Records shown Block Start
-- ==== Sys2Proof/Machine/Port.lean ====
section
/-! DEFINITION. The command port (30_encoding.md R60): what the block does with one action of the host (60_exceptions.md R174;
70_reset_and_hazards.md R190). -/

namespace Sys2Proof.Machine

/-- One command of the host: decode it (R68), then run it or answer BAD_CMD, each behind the fault gate (R174). -/
def serveCommand (cmd : CmdWord) (data : Word) (s : State) : Result :=
  match decode cmd data with
  | .badCmd _ => badCommand s
  | .command i => exec i s

/-- One action of the host: a reset or a command. -/
def serve (a : HostAction) (s : State) : Result :=
  match a with
  | .reset => .next (hardReset s)
  | .command cmd data => serveCommand cmd data s

end Sys2Proof.Machine
end

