-- ==== Sys2Proof/Machine/Step.lean ====
section
/-! DEFINITION. One step of the block: one action of the host, served as a whole (20_memory.md R49; 70_reset_and_hazards.md R195). -/

namespace Sys2Proof.Machine

/-- One transaction. With nothing pending no command is issued and nothing changes (log 2). -/
def step (s : State) : Host.Outcome State Fault Refusal :=
  match takeAction s with
  | none => .next s
  | some (a, s') => serve a s'

/-- The state in which the host's next action is the command whose bits are `w` (log 2). -/
def State.withFetchWord (s : State) (nbits w : Nat) : State :=
  present (tableCmd nbits w) (tableData nbits w) s

end Sys2Proof.Machine
end

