theorem witness_StepKeepsInvariant : (facing (.command 0x43 0xF) late).inv ∧ ∃ t, step (facing (.command 0x43 0xF) late) = .next t :=
  ⟨by decide, _, rfl⟩
theorem witness_StepRunsDecodedCommand :
    (facing (.command 0x43 0xF) late).pending = .command 0x43 0xF :: [] ∧ decode 0x43 0xF = .command (.add 4 0xF) := by decide
theorem witness_StepAnswersIllegalWord :
    (facing (.command 0xE 0) faulty).pending = .command 0xE 0 :: [] ∧ (facing (.command 0xE 0) late).pending = .command 0xE 0 :: [] ∧
    decode 0xE 0 = .badCmd .reservedOp := by decide
theorem witness_StepResetsOrIdles : (facing .reset faulty).pending = .reset :: [] ∧ late.pending = [] := by decide
theorem witness_StepTakesOneActionAndKeepsCapacity : ∃ t, step (facing (.command 0x1 0) late) = .next t := ⟨_, rfl⟩
theorem witness_DecodedWordReencodes : decode 0xFFFFFC09 0x1FF = .command (.bwr 0x3FFFFF 0xFF) := by decide
theorem witness_OpcodeRowsAreDisjoint :
    (⟨0x000003FF, 0x8⟩ : OpcodeRow) ∈ opcodeTable ∧ (0xFFFFFC08 : CmdWord) &&& 0x000003FF = 0x8 := by decide
theorem witness_UnusedOperandBitsAreIgnored :
    (opField 0x86 ≠ 0x3 ∧ opField 0x86 ≠ 0x4 ∧ opField 0x86 ≠ 0x5 ∧ opField 0x86 ≠ 0x9) ∧
    (opField 0x9 = 0x9 ∧ (0x100 : Word).setWidth 8 = (0x200 : Word).setWidth 8) := by decide
/-- FAULT = 0 and no fault; FAULT = 0 and a fault. -/
theorem witness_FaultTableIsExact :
    late.fault = false ∧ faultOf late (.add 4 0) = .none ∧ faultOf late (.add 5 0) ≠ .none := by decide
theorem witness_FaultsArePrecise : late.fault = false ∧ ∃ t, serveCommand 0x53 0x1F late = .next t ∧ t.fault = true :=
  ⟨rfl, _, rfl, rfl⟩
theorem witness_FaultIsStickyUntilReset :
    (facing (.command 0x1 0) faulty).fault = true ∧
    (∀ a ∈ (facing (.command 0x1 0) faulty).pending.take 2, a ≠ .reset) ∧
    ∃ t, runSteps 2 (facing (.command 0x1 0) faulty) = .next t := ⟨rfl, by decide, _, rfl⟩
/-- While FAULT = 1: a query, a command that is none, an illegal word. While FAULT = 0: a command, an illegal word. -/
theorem witness_FaultGateAdmitsOnlyQueries :
    (faulty.fault = true ∧ decode 0x0 0 = .command .stat ∧ isQuery .stat = true ∧
      (∀ i, decode 0x1 0 = .command i → isQuery i = false) ∧ ∀ i, decode 0xE 0 = .command i → isQuery i = false) ∧
    (late.fault = false ∧ decode 0x1 0 = .command .pnew ∧ decode 0xE 0 = .badCmd .reservedOp) := by
  refine ⟨⟨rfl, by decide, rfl, fun i h => ?_, fun i h => ?_⟩, rfl, by decide, by decide⟩
  · have e : decode 0x1 0 = .command .pnew := by decide
    rw [e] at h
    cases h
    rfl
  · have e : decode 0xE 0 = .badCmd .reservedOp := by decide
    rw [e] at h
    cases h
theorem witness_WideFieldRaisesBadWidth :
    late.fault = false ∧ 57 < (58 : BitVec 6).toNat ∧ 57 < (63 : BitVec 6).toNat ∧
    Instr.reads 63 ∈ [Instr.add 63 0, .adds 63 0, .read 63, .reads 63] := by decide
/-- The first width that does not fit at (3,4): 5 bits for ADD and READ, 4 bits and the sign for ADDS and READS. -/
theorem witness_PackerPastTheEndOverflows :
    late.fault = false ∧ (5 : BitVec 6).toNat ≤ 57 ∧ 0 < (5 : BitVec 6).toNat ∧ 8 * late.capacity.bytes < late.w.pos + (5 : BitVec 6).toNat ∧
    8 * late.capacity.bytes < late.w.pos + (4 : BitVec 6).toNat + 1 ∧ 8 * full.capacity.bytes < full.w.pos + (0 : BitVec 6).toNat + 1 := by
  decide
theorem witness_ReaderPastTheEndOverflows :
    late.fault = false ∧ (5 : BitVec 6).toNat ≤ 57 ∧ 0 < (5 : BitVec 6).toNat ∧ 8 * late.capacity.bytes < late.u.pos + (5 : BitVec 6).toNat ∧
    8 * late.capacity.bytes < late.u.pos + (4 : BitVec 6).toNat + 1 ∧ 8 * full.capacity.bytes < full.u.pos + (0 : BitVec 6).toNat + 1 := by
  decide
theorem witness_OperandPastTheBufferFaults :
    late.fault = false ∧ late.capacity.bytes < (5 : Word).toNat ∧ late.capacity.bytes ≤ (4 : BitVec 22).toNat := by decide
theorem witness_PnewClearsBufferAndCursor : late.fault = false := rfl
theorem witness_PnewRestoresResetBuffer : late.inv ∧ late.fault = false := by decide
theorem witness_PrstMovesOnlyTheCursor : late.fault = false := rfl
/-- Width 0 at the very end; 4 bits that fit exactly. -/
theorem witness_AddOrsFieldAtCursor :
    (full.fault = false ∧ (0 : BitVec 6).toNat = 0) ∧
    (late.fault = false ∧ (4 : BitVec 6).toNat ≤ 57 ∧ late.w.pos + (4 : BitVec 6).toNat ≤ 8 * late.capacity.bytes) := by decide
theorem witness_AddsOrsSignAndMagnitude :
    late.fault = false ∧ (3 : BitVec 6).toNat ≤ 57 ∧ late.w.pos + (3 : BitVec 6).toNat + 1 ≤ 8 * late.capacity.bytes := by decide
theorem witness_AddDiscardsHighBits : (0x1D : Word).toNat % 2 ^ (4 : BitVec 6).toNat = (0xD : Word).toNat % 2 ^ (4 : BitVec 6).toNat := by
  decide
theorem witness_OnlyPnewAndBwrClearBits :
    (∃ t, exec (.add 4 0) late = .next t) ∧ clearsBits (.add 4 0) = false ∧ late.bitAt 7 = true := ⟨⟨_, rfl⟩, rfl, by decide⟩
theorem witness_AddsArePackedWithoutGap :
    late.fault = false ∧ (1 : BitVec 6).toNat ≤ 57 ∧ (3 : BitVec 6).toNat ≤ 57 ∧
    late.w.pos + (1 : BitVec 6).toNat + (3 : BitVec 6).toNat ≤ 8 * late.capacity.bytes := by decide
theorem witness_UinitCreatesUnpacker : late.fault = false ∧ (4 : Word).toNat ≤ late.capacity.bytes := by decide
theorem witness_ReadReturnsFieldAtCursor :
    (full.fault = false ∧ (0 : BitVec 6).toNat = 0) ∧
    (late.fault = false ∧ (4 : BitVec 6).toNat ≤ 57 ∧ late.u.pos + (4 : BitVec 6).toNat ≤ 8 * late.capacity.bytes) := by decide
theorem witness_ReadsReturnsSignedField :
    late.fault = false ∧ (3 : BitVec 6).toNat ≤ 57 ∧ late.u.pos + (3 : BitVec 6).toNat + 1 ≤ 8 * late.capacity.bytes := by decide
theorem witness_ReadsConcatenate :
    late.fault = false ∧ (1 : BitVec 6).toNat + (3 : BitVec 6).toNat ≤ 57 ∧
    late.u.pos + (1 : BitVec 6).toNat + (3 : BitVec 6).toNat ≤ 8 * late.capacity.bytes := by decide
theorem witness_UlenDoesNotLimitReads : (∃ t, exec (.read 4) late = .next t) ∧ ∃ t, exec (.reads 3) late = .next t :=
  ⟨⟨_, rfl⟩, ⟨_, rfl⟩⟩
theorem witness_NonWritersKeepBuffer : (∃ t, exec (.read 4) late = .next t) ∧ writesBuffer (.read 4) = false := ⟨⟨_, rfl⟩, rfl⟩
/-- W moves back by PRST, U by UINIT. -/
theorem witness_CursorsMoveBackOnlyToOrigin :
    (∃ t, exec .prst late = .next t ∧ t.w.pos < late.w.pos) ∧ ∃ t, exec (.uinit 0) late = .next t ∧ t.u.pos < late.u.pos :=
  ⟨⟨_, rfl, by decide⟩, ⟨_, rfl, by decide⟩⟩
theorem witness_BitCommandsAdvanceTheirCursor :
    late.fault = false ∧ (∃ t, exec (.add 4 0) late = .next t ∧ t.fault = false) ∧ (∃ t, exec (.adds 3 0) late = .next t ∧ t.fault = false) ∧
    (∃ t, exec (.read 4) late = .next t ∧ t.fault = false) ∧ ∃ t, exec (.reads 3) late = .next t ∧ t.fault = false :=
  ⟨rfl, ⟨_, rfl, rfl⟩, ⟨_, rfl, rfl⟩, ⟨_, rfl, rfl⟩, ⟨_, rfl, rfl⟩⟩
/-- In a block with nothing listed every bit is 0. -/
theorem bitAt_of_empty {s : State} (h : s.buf = []) (q : Nat) : s.bitAt q = false := by
  rw [State.bitAt, h]
  exact BitVec.getLsbD_zero
theorem witness_UnsignedFieldRoundTrip :
    blank.fault = false ∧ 1 ≤ (32 : BitVec 6).toNat ∧ (32 : BitVec 6).toNat ≤ 57 ∧
    blank.w.pos + (32 : BitVec 6).toNat ≤ 8 * blank.capacity.bytes ∧ blank.u = blank.w ∧
    ∀ q, blank.w.pos ≤ q → q < blank.w.pos + (32 : BitVec 6).toNat → blank.bitAt q = false :=
  ⟨rfl, by decide, by decide, by decide, rfl, fun q _ _ => bitAt_of_empty rfl q⟩
theorem witness_SignedFieldRoundTrip :
    blank.fault = false ∧ (31 : BitVec 6).toNat ≤ 57 ∧ blank.w.pos + (31 : BitVec 6).toNat + 1 ≤ 8 * blank.capacity.bytes ∧
    blank.u = blank.w ∧ (∀ q, blank.w.pos ≤ q → q ≤ blank.w.pos + (31 : BitVec 6).toNat → blank.bitAt q = false) ∧
    (5 : Word).toInt.natAbs < 2 ^ (31 : BitVec 6).toNat :=
  ⟨rfl, by decide, by decide, rfl, fun q _ _ => bitAt_of_empty rfl q, by decide⟩
theorem witness_BrdReturnsByte : late.fault = false ∧ (3 : BitVec 22).toNat < late.capacity.bytes := by decide
theorem witness_BwrReplacesByte : late.fault = false ∧ (3 : BitVec 22).toNat < late.capacity.bytes ∧ 2 ≠ (3 : BitVec 22).toNat := by decide
theorem witness_PositionAndCursorAreInverse : 67108863 < 2 ^ 26 := by decide
/-- The three outcomes: OK, FAULTED, REJECTED. -/
theorem witness_ResponseCodeTellsTheOutcome :
    answered (serveCommand 0x43 0xF late) = some (0, 0) ∧ answered (serveCommand 0x53 0xF late) = some (1, 0) ∧
    answered (serveCommand 0x43 0xF faulty) = some (2, 0) := by decide
theorem witness_StatReturnsStatusWord : late.cause = .none ∧ faulty.cause = .badWidth := by decide
/-- The operation's cursor at (2,6), the widest one from there. -/
theorem witness_ChunkSplitIsExact : (chunks 22 58).head? = some ⟨2, 6, 2⟩ ∧ (⟨2, 6, 2⟩ : Chunk) ∈ chunks 22 58 ∧ (chunks 22 58).tail ≠ [] ∧ 58 ≤ 58 := by decide
theorem witness_WideViewShowsFields : 8 * 1 ≤ 8 ∧ 8 + 16 ≤ 8 * (1 + 2) := by decide
/-- The two ends of each range. -/
theorem witness_AssemblerEncodesLines :
    (0 ≤ (63 : Int) ∧ (63 : Int) ≤ 63 ∧ -2 ^ 63 ≤ (-9223372036854775808 : Int) ∧ (-9223372036854775808 : Int) < 2 ^ 63) ∧
    (0 ≤ (4194303 : Int) ∧ (4194303 : Int) < 2 ^ 22 ∧ 0 ≤ (255 : Int) ∧ (255 : Int) ≤ 255) ∧
    (0 ≤ (18446744073709551615 : Int) ∧ (18446744073709551615 : Int) < 2 ^ 64) := by decide
/-- A value just outside each range, and the ends of the pseudo-instructions' widths. -/
theorem witness_AssemblerRejectsAndExpands :
    ((-1 : Int) < 0 ∧ 63 < (64 : Int)) ∧ 2 ^ 22 ≤ (4194304 : Int) ∧ 255 < (256 : Int) ∧ (1 ≤ 57 ∧ 57 ≤ 57) ∧ (0 : Int) ≤ 57 := by decide
theorem witness_RecordOccupiesItsBits : ∃ t, encodeRecord [⟨3, true⟩, ⟨4, false⟩] [-5, 9] blank = .written t := ⟨_, rfl⟩
theorem witness_DecodeAllRefusesOrEnds : (⟨58, false⟩ : Descriptor) ∈ [(⟨58, false⟩ : Descriptor)] ∧ 57 < (⟨58, false⟩ : Descriptor).width := by
  decide
theorem witness_DecodeAllRecordCount : ∃ rs t, decodeAll [⟨8, false⟩] 1 late = .records rs t := ⟨_, _, rfl⟩
theorem witness_RecordsRoundTrip :
    blank.w = ⟨0, 0⟩ ∧ (∀ q, blank.bitAt q = false) ∧ blank.fault = false ∧ Descriptor.listWf [⟨3, true⟩, ⟨4, false⟩] = true ∧
    (∀ xs ∈ [[-5, 9]], List.Forall₂ fits [⟨3, true⟩, ⟨4, false⟩] xs) ∧
    (∃ t, encodeRecords [⟨3, true⟩, ⟨4, false⟩] [[-5, 9]] blank = .written t) ∧
    ([[-5, 9]].length - 1) * Descriptor.recordBits [⟨3, true⟩, ⟨4, false⟩] / 8 < (1 : Word).toNat ∧
    (1 : Word).toNat ≤ [[-5, 9]].length * Descriptor.recordBits [⟨3, true⟩, ⟨4, false⟩] / 8 := by
  refine ⟨rfl, bitAt_of_empty rfl, rfl, by decide, fun xs h => ?_, ⟨_, rfl⟩, by decide, by decide⟩
  rw [List.mem_singleton.mp h]
  exact .cons (show (5 : Nat) < 2 ^ 3 by decide) (.cons (show (0 : Int) ≤ 9 ∧ (9 : Int) < 2 ^ 4 by decide) .nil)
theorem witness_WireBytesMoveUnchanged :
    (∃ bs s', takeBytes 4 0 late = .ok (bs, s')) ∧ blank.fault = false ∧ (∀ j, blank.buf.read j = 0x00) ∧ 4 ≤ blank.capacity.bytes :=
  ⟨⟨_, _, rfl⟩, rfl, fun _ => rfl, by decide⟩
Records shown Block End
* **What the task asks**:
Show every line from the entries above in which "some" appears.

* **Finished task**:
  | some (a, s') => serve a s'
    answered (serveCommand 0x43 0xF late) = some (0, 0) ∧ answered (serveCommand 0x53 0xF late) = some (1, 0) ∧
    answered (serveCommand 0x43 0xF faulty) = some (2, 0) := by decide
theorem witness_ChunkSplitIsExact : (chunks 22 58).head? = some ⟨2, 6, 2⟩ ∧ (⟨2, 6, 2⟩ : Chunk) ∈ chunks 22 58 ∧ (chunks 22 58).tail ≠ [] ∧ 58 ≤ 58 := by decide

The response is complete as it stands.